*What needs to be done*:
Give back an exact copy of the lines below, from the first through the line with "list is shorter"; please stop there.

───── Provided records

/-- Decoding of a base form (spec/03 R42..R44; spec/04 R68, R69). -/
def decodeBase (allot w0 : Nat) (lit : Option DWord) : Except Nat Instr :=
  let bs := field w0 31 31
  let b := field w0 30 25
  let a := field w0 24 19
  let d := field w0 18 13
  let u := field w0 2 2
  let litB : Bool := lit.isSome && b = 63 && bs = 0
  match mkBase (field w0 9 3) { g := field w0 12 10, u := u = 1, d := d, a := a, b := mkBSrc bs b lit } with
  | none => .error 1
  | some i =>
    match uses (expand i) with
    | none => .error 1
    | some f =>
      if (f.a = .no && a ≠ 0) || (f.b = .no && (b ≠ 0 || bs ≠ 0)) then .error 3
      else if (if f.d = .no then d ≠ 0 else !baseIdxOk (u = 1) f.d.regs d) ||
          (f.a ≠ .no && !baseIdxOk (u = 1) f.a.regs a) ||
          (f.b ≠ .no && !litB && !baseIdxOk (bs = 1) f.b.regs b) then .error 6
      else if (u = 0 && f.d ≠ .no && allot ≤ d) || (u = 0 && f.a ≠ .no && allot ≤ a) ||
          (f.b ≠ .no && bs = 0 && !litB && allot ≤ b) then .error 7
      else if lit.isSome && (!litB || f.b = .no) then .error 8
      else if u = 1 && f.mark = .f then .error 9
      else .ok i

/-- Decoding of a word list: the instruction of the first words, or the reason of spec/03 R63. Reason 0 says that the
list is shorter than the length field asks for; a fetched instruction has all its words. -/
def decode (allot : Nat) (ws : List Nat) : Except Nat Instr :=
  match ws with
  | [] => .error 0
  | w0 :: rest =>
    match w0 % 4, rest with
    | 0, _ => decodeBase allot w0 none
    | 1, lo :: hi :: _ => decodeBase allot w0 (some (literal lo hi))
    | 2, w1 :: w2 :: _ => decodeExt allot (Raw.of w0 w1 w2 none)
    | 3, w1 :: w2 :: lo :: hi :: _ => decodeExt allot (Raw.of w0 w1 w2 (some (literal lo hi)))
    | _, _ => .error 0

/-- Bytes of a number, least significant first (spec/00 R4). -/
def leBytes : Nat → Nat → List Byte
  | 0, _ => []
  | n + 1, w => BitVec.ofNat 8 w :: leBytes n (w / 256)

/-- The number of a byte list, least significant byte first. -/
def leNat : List Byte → Nat
  | [] => 0
  | b :: bs => b.toNat + 256 * leNat bs

/-- The 32-bit words of a byte list. -/
def wordsOf : Nat → List Byte → List Nat
  | 0, _ => []
  | n + 1, bs => leNat (bs.take 4) :: wordsOf n (bs.drop 4)

/-- The instruction at the head of a byte stream, for a warp with every vector register. -/
def decodeBytes (bs : List Byte) : Except Nat Instr := decode 256 (wordsOf 5 bs)

/-- The instruction of a row of spec/opcode_table.json: its words little-endian at the head of a stream whose other
bytes are 0. -/
def decodeTableWord (nbits w : Nat) : Option Instr :=
  match decodeBytes (leBytes 20 (w % 2 ^ nbits)) with
  | .ok i => some i
  | .error _ => none

/-! ### The encoder -/

/-- K bit and index of a source (spec/03 R47). A zero operand is scalar 63, or vector 255 where only a vector may
stand. -/
def FSpec.enc : FSpec → Nat × Nat
  | .no | .blank => (0, 0)
  | .absent => (0, 255)
  | .vs _ (.v n) | .v _ (.v n) => (0, n)
  | .vs _ (.s n) | .sc _ (.s n) | .scK _ (.s n) => (1, n)
  | .vs _ (.lit _) | .v _ (.lit _) | .sc _ (.lit _) => (0, 255)
  | .scK _ (.lit _) => (1, 255)
  | .vs _ .zero | .sc _ .zero | .scK _ .zero => (1, 63)
  | .v _ .zero => (0, 255)
  | .v _ (.s n) => (1, n)
  | .sc _ (.v n) | .scK _ (.v n) => (0, n)
  | .pred n => (0, n)
  | .aux base _ n => (0, base + n)
  | .cq n => (1, 48 + n)

/-- DK and index of a destination. -/
def DSpec.enc : DSpec → Nat × Nat
  | .no => (0, 0)
  | .vs _ (.v n) | .v _ (.v n) | .sc _ (.v n) => (0, n)
  | .vs _ (.s n) | .v _ (.s n) | .sc _ (.s n) => (1, n)
  | .vs _ .none | .v _ .none => (0, 255)
  | .sc _ .none => (1, 63)
  | .pred n => (2, n)
  | .aux base _ n => (3, base + n)

/-- The literal a source holds. -/
def FSpec.litOf : FSpec → Option DWord
  | .vs _ (.lit x) | .v _ (.lit x) | .sc _ (.lit x) | .scK _ (.lit x) => some x
  | _ => none

/-- The literal of a form: that of its first source that has one. -/
def Uses.lit (f : Uses) : Option DWord := (f.a.litOf.orElse fun _ => f.b.litOf).orElse fun _ => f.c.litOf
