/-- COPY_LANDING: the bytes of a row that lie in one aligned 8-byte unit of the destination with byte `o` are read and land. -/
def execCopyLanding (id at_ : Nat) (s : State) : Host.Outcome State Fault Refusal :=
  match s.copies.find? fun q => q.id = id with
  | none => finish s
  | some q =>
    let o := q.unitAt at_
    if q.bytes = 0 && q.rxNote && !q.stopped && (s.blk q.blk).status = .running then finish (s.sendNote q)
    else if q.fault.isSome || q.stopped || q.runAt o = 0 || (q.packet.isNone && (s.blk q.blk).status ≠ .running) then finish s
    else if inFabric (q.dstAt o) && !q.dstSp then finish (s.sendData q o)
    else
      let n := q.cutAt o 8
      match s.enginePlaces (fun s va => s.copySide q q.srcSp .read va) n (q.srcAt o) with
      | (.error a, s) => finish (s.copyStop q o a)
      | (.ok src, s) =>
        match s.enginePlaces (fun s va => s.copySide q q.dstSp .write va) n (q.dstAt o) with
        | (.error a, s) => finish (s.copyStop q o a)
        | (.ok dst, s) =>
          let s := s.noteCopy q (q.srcAt o) n
          let (bs, s) := s.engineReads q src
          finish (((s.engineWrites q dst bs).updCopy id fun x => x.take o n).landed id n)

/-- ASYNC_EXCEPTION_RAISE: the oldest exception that an engine has reported to a thread (R220). -/
def execAsyncExceptionRaise (b thr : Nat) (s : State) : Host.Outcome State Fault Refusal :=
  match (s.thr b thr).asyncs with
  | [] => finish s
  | e :: rest =>
    if (s.thr b thr).raised.isSome || (s.blk b).status ≠ .running then finish s
    else finish ((s.updThr b thr fun th => { th with asyncs := rest }).raiseExc b thr e)

/-! ### Completion registers (R226, R227) -/

/-- A register that a CPLD writes takes a value. -/
def Block.putLanding (k : Block) (l : Landing) (x : Word) : Block :=
  k.putDst (warpOf l.thr) 1 l.dst [(l.thr, x.setWidth 128)] .g
/-- The landing of the register at an index of the list. -/
def Block.setLanding (k : Block) (i : Nat) (l : Landing) : Block := { k with landings := k.landings.set i l }

/-- CPLD_LANDING: one byte lands; the register is written with its last byte. One that has been written meanwhile is undefined
until its completion register reads 0. -/
def execCpldLanding (b i : Nat) (s : State) : Host.Outcome State Fault Refusal :=
  match (s.blk b).landings[i]? with
  | none => finish s
  | some l =>
    if l.bytes = 0 then finish s
    else
      let r := 48 + l.cq
      let wp := warpOf l.thr
      let s := s.updBlk b fun k => k.setSreg wp r (k.sreg wp r - 1)
      if l.bytes ≠ 1 then finish (s.updBlk b fun k => k.setLanding i { l with bytes := l.bytes - 1 })
      else
        let (x, s) := if l.spoiled then s.freeWord else (l.val, s)
        finish (s.updBlk b fun k => (k.putLanding l x).setLanding i { l with bytes := 0, seen := x })

/-- What the end of a step makes of a register that a CPLD writes: written by something else, it is undefined; once its bytes
have landed and the completion register reads 0, it holds its new value for good (R227). -/
def State.noticeLanding (s : State) (b i : Nat) : State :=
  match (s.blk b).landings[i]? with
  | none => s
  | some l =>
    let k := s.blk b
    let wp := warpOf l.thr
    if l.bytes = 0 && k.sreg wp (48 + l.cq) = 0 then
      if k.dstWord wp l.thr l.dst = l.val then s else s.updBlk b fun k => k.putLanding l l.val
    else if k.dstWord wp l.thr l.dst = l.seen then s
    else
      let (x, s) := s.freeWord
      s.updBlk b fun k => (k.putLanding l x).setLanding i { l with seen := x, spoiled := true }
/-- The same for every such register of a block. -/
def State.noticeLandings (s : State) (b : Nat) : State :=
  if (s.blk b).landings = [] then s
  else
    let s := (List.range (s.blk b).landings.length).foldl (fun s i => s.noticeLanding b i) s
    s.updBlk b fun k =>
      { k with landings := k.landings.filter fun l => !(l.bytes = 0 && k.sreg (warpOf l.thr) (48 + l.cq) = 0) }

/-! ### Drains (spec/08 R185; spec/06 R117, R118) -/

/-- Bytes of an element of an add-on-store. -/
def addBytes : DrainTy → Nat
  | .f16 | .bf16 => 2
  | .x64 => 8
  | _ => 4
/-- One update of a drain at a place (spec/06 R118): a scratchpad element, or an element of memory. -/
def State.drainMerge (s : State) (d : Drain) (p : Place) (n : Nat) (m : Merge) : Flags × State :=
  match p with
  | .mem pa decaf => s.merge d.blk decaf pa n m
  | .scratch b off =>
    let r := m.apply ((s.blk b).scratch.getList 0 off n)
    (r.2, s.updBlk b fun k => { k with scratch := k.scratch.setList 0 off r.1 })
/-- The whole update of an add-on-store; answers its flags. -/
def State.addDrain (s : State) (d : Drain) (td : DrainTy) (rm : Rm) : Flags × State :=
  d.values.foldl
    (fun (x : Flags × State) e =>
      let r := x.2.drainMerge d e.1 (addBytes td) (.add td rm e.2.toNat)
      (x.1 ||| r.1, r.2)) (0, s)
/-- The address `j` bytes on in a place. -/
def Place.plus : Place → Nat → Place
  | .mem pa decaf, j => .mem (pa + j) decaf
  | .scratch b off, j => .scratch b (off + j)
/-- Writes of a drain: its bytes, each with the mask of the bits that it writes. -/
def State.drainWrite (s : State) (d : Drain) (p : Place) (bs mask : List Byte) : State :=
  if mask.all (· = 0xFF) then s.writePlace d.blk .engine p bs
  else
    ((bs.zip mask).zipIdx).foldl
      (fun s x => (s.drainMerge d (p.plus x.2) 1 (.bits x.1.2 x.1.1)).2) s
def State.creditDrain (s : State) (d : Drain) (n : Nat) : State :=
  match d.credit with
  | some off => s.updArrival d.blk off fun a => a.credit n
  | none => s
/-- The port has accepted every write: the block scales go with them, and the drain is pending no more. -/
def State.drainDone (s : State) (d : Drain) (fl : Flags) : State :=
  let s := { s with drains := s.drains.filter fun x => x.id ≠ d.id }
  let s := d.side.foldl (fun s x => s.putScale d.blk x.1 x.2.1 x.2.2) s
  let one := fun (p : Pending) => if p.drain = some d.id then { p with ready := true, flags := p.flags ||| fl } else p
  s.updBlk d.blk fun k => { k with pend := k.pend.map one }

/-- DRAIN_WRITE_ACCEPT: the port accepts an add-on-store whole, else the next write. -/
def execDrainWriteAccept (id : Nat) (s : State) : Host.Outcome State Fault Refusal :=
  match s.drains.find? fun d => d.id = id with
  | none => finish s
  | some d =>
    match d.add with
    | some (td, rm) =>
      let (fl, s) := s.addDrain d td rm
      finish ((s.creditDrain d (d.values.length * addBytes td)).drainDone d fl)
    | none =>
      match d.writes with
      | [] => finish (s.drainDone d 0)
      | (p, bs, mask) :: rest =>
        let s := (s.drainWrite d p bs mask).creditDrain d bs.length
        let d := { d with writes := rest }
        if rest = [] then finish (s.drainDone d 0)
        else finish { s with drains := s.drains.map fun x => if x.id = id then d else x }

/-! ### Content copy-out and reclaim (spec/12 R240, R243; spec/13 R273) -/

/-- A CAEXP is over: the references it held are released. -/
def State.dropExport (s : State) (x : Export) : State :=
  x.held.foldl (fun s y => s.releaseQuiet y) { s with exports := s.exports.filter fun e => e.id ≠ x.id }
/-- An access of a CAEXP is not made. -/
def State.exportStop (s : State) (x : Export) (a : Access) : State :=
  match a with
  | .page va c g =>
    let k := s.blk x.blk
    let (r, s) := s.newRecord x.fn va k.lid (BitVec.ofNat 32 k.q) x.thr c g .content (.copy x.id)
    { s with exports := s.exports.map fun e => if e.id = x.id then { e with fault := some r } else e }
  | .exc code _ =>
    let (low, s) := s.freeWord
    (s.dropExport x).report x.blk x.thr code ((BitVec.ofNat 32 (x.done % 2 ^ 28) : Word) ++ low) x.pc
  | _ => s
/-- CONTENT_LANDING: the bytes from `n` on, which is where the copy-out stands, up to the end of an aligned 8-byte unit. -/
def execContentLanding (id n : Nat) (s : State) : Host.Outcome State Fault Refusal :=
  match s.exports.find? fun x => x.id = id with
  | none => finish s
  | some x =>
    if x.fault.isSome || x.done ≠ n || (s.blk x.blk).status ≠ .running then finish s
    else
      let va := x.dst + BitVec.ofNat 64 n
      let m := min (x.bytes.length - n) (8 - va.toNat % 8)
      match s.enginePlaces (fun s va => s.engineByte (s.blk x.blk).core x.fn va .write) m va with
      | (.error a, s) => finish (s.exportStop x a)
      | (.ok ps, s) =>
        let bs := (x.bytes.drop n).take m
        let s := (ps.zip bs).foldl (fun s p => s.writePlace x.blk .engine p.1 [p.2]) s
        let s := s.onObject x.blk x.aoff fun a => a.credit m
        if x.bytes.length ≤ n + m then finish (s.dropExport x)
        else finish { s with exports := s.exports.map fun e => if e.id = id then { e with done := n + m } else e }

/-- RECLAIM: the home agent reclaims one reclaiming entry. -/
def execReclaim (e : Nat) (s : State) : Host.Outcome State Fault Refusal :=
  match s.content[e]? with
  | some x => finish (if x.state = .reclaiming then s.reclaimEntry x else s)
  | none => finish s

/-! ### The HOST path (R216, R224; spec/27 R437) -/

/-- Once every accepted write has reached its home, the acknowledgements that wait for them are sent: each names the lowest
number not written. -/
def State.sendAcks (s : State) : State :=
  if s.hostQ ≠ [] then s
  else
    s.links.foldl
      (fun s l =>
        if l.toAck then
          let low := ((List.range (l.seen.length + 1)).find? fun j => !l.seen.contains (BitVec.ofNat 32 j)).getD 0
          (s.setLink { l with toAck := false }).send kAck
            { blankFrame with port := l.port, seq := low, smod := s.moduleNo, dmod := l.peer }
        else s) s
/-- A write of the HOST path that the port has accepted, or that the host makes, reaches its home (R216). -/
def execHostWrite (pa : Nat) (bytes : List Byte) (s : State) : Host.Outcome State Fault Refusal :=
  finish ({ s with hostQ := s.hostQ.erase (pa, bytes) }.writeHome pa bytes).sendAcks
/-- HOST_PATH_FENCE: an AWAIT on an object that the HOST path feeds returns after every accepted write has reached its
home. -/
def execHostPathFence (b thr : Nat) (s : State) : Host.Outcome State Fault Refusal :=
  match (s.thr b thr).wait with
  | some (.await p off h _) =>
    let x := s.arrival p off
    if x.passed h && x.hostFed && (s.thr b thr).raised.isNone then
      let s := s.hostQ.foldl (fun s w => s.writeHome w.1 w.2) { s with hostQ := [] }
      finish (s.sendAcks.endWait b thr)
    else finish s
  | _ => finish s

──────────

*Expected output*:
/-- Decoding of a base form (spec/03 R42..R44; spec/04 R68, R69). -/
def decodeBase (allot w0 : Nat) (lit : Option DWord) : Except Nat Instr :=
  let bs := field w0 31 31
  let b := field w0 30 25
  let a := field w0 24 19
  let d := field w0 18 13
  let u := field w0 2 2
  let litB : Bool := lit.isSome && b = 63 && bs = 0
  match mkBase (field w0 9 3) { g := field w0 12 10, u := u = 1, d := d, a := a, b := mkBSrc bs b lit } with
  | none => .error 1
  | some i =>
    match uses (expand i) with
    | none => .error 1
    | some f =>
      if (f.a = .no && a ≠ 0) || (f.b = .no && (b ≠ 0 || bs ≠ 0)) then .error 3
      else if (if f.d = .no then d ≠ 0 else !baseIdxOk (u = 1) f.d.regs d) ||
          (f.a ≠ .no && !baseIdxOk (u = 1) f.a.regs a) ||
          (f.b ≠ .no && !litB && !baseIdxOk (bs = 1) f.b.regs b) then .error 6
      else if (u = 0 && f.d ≠ .no && allot ≤ d) || (u = 0 && f.a ≠ .no && allot ≤ a) ||
          (f.b ≠ .no && bs = 0 && !litB && allot ≤ b) then .error 7
      else if lit.isSome && (!litB || f.b = .no) then .error 8
      else if u = 1 && f.mark = .f then .error 9
      else .ok i

/-- Decoding of a word list: the instruction of the first words, or the reason of spec/03 R63. Reason 0 says that the
list is shorter than the length field asks for; a fetched instruction has all its words. -/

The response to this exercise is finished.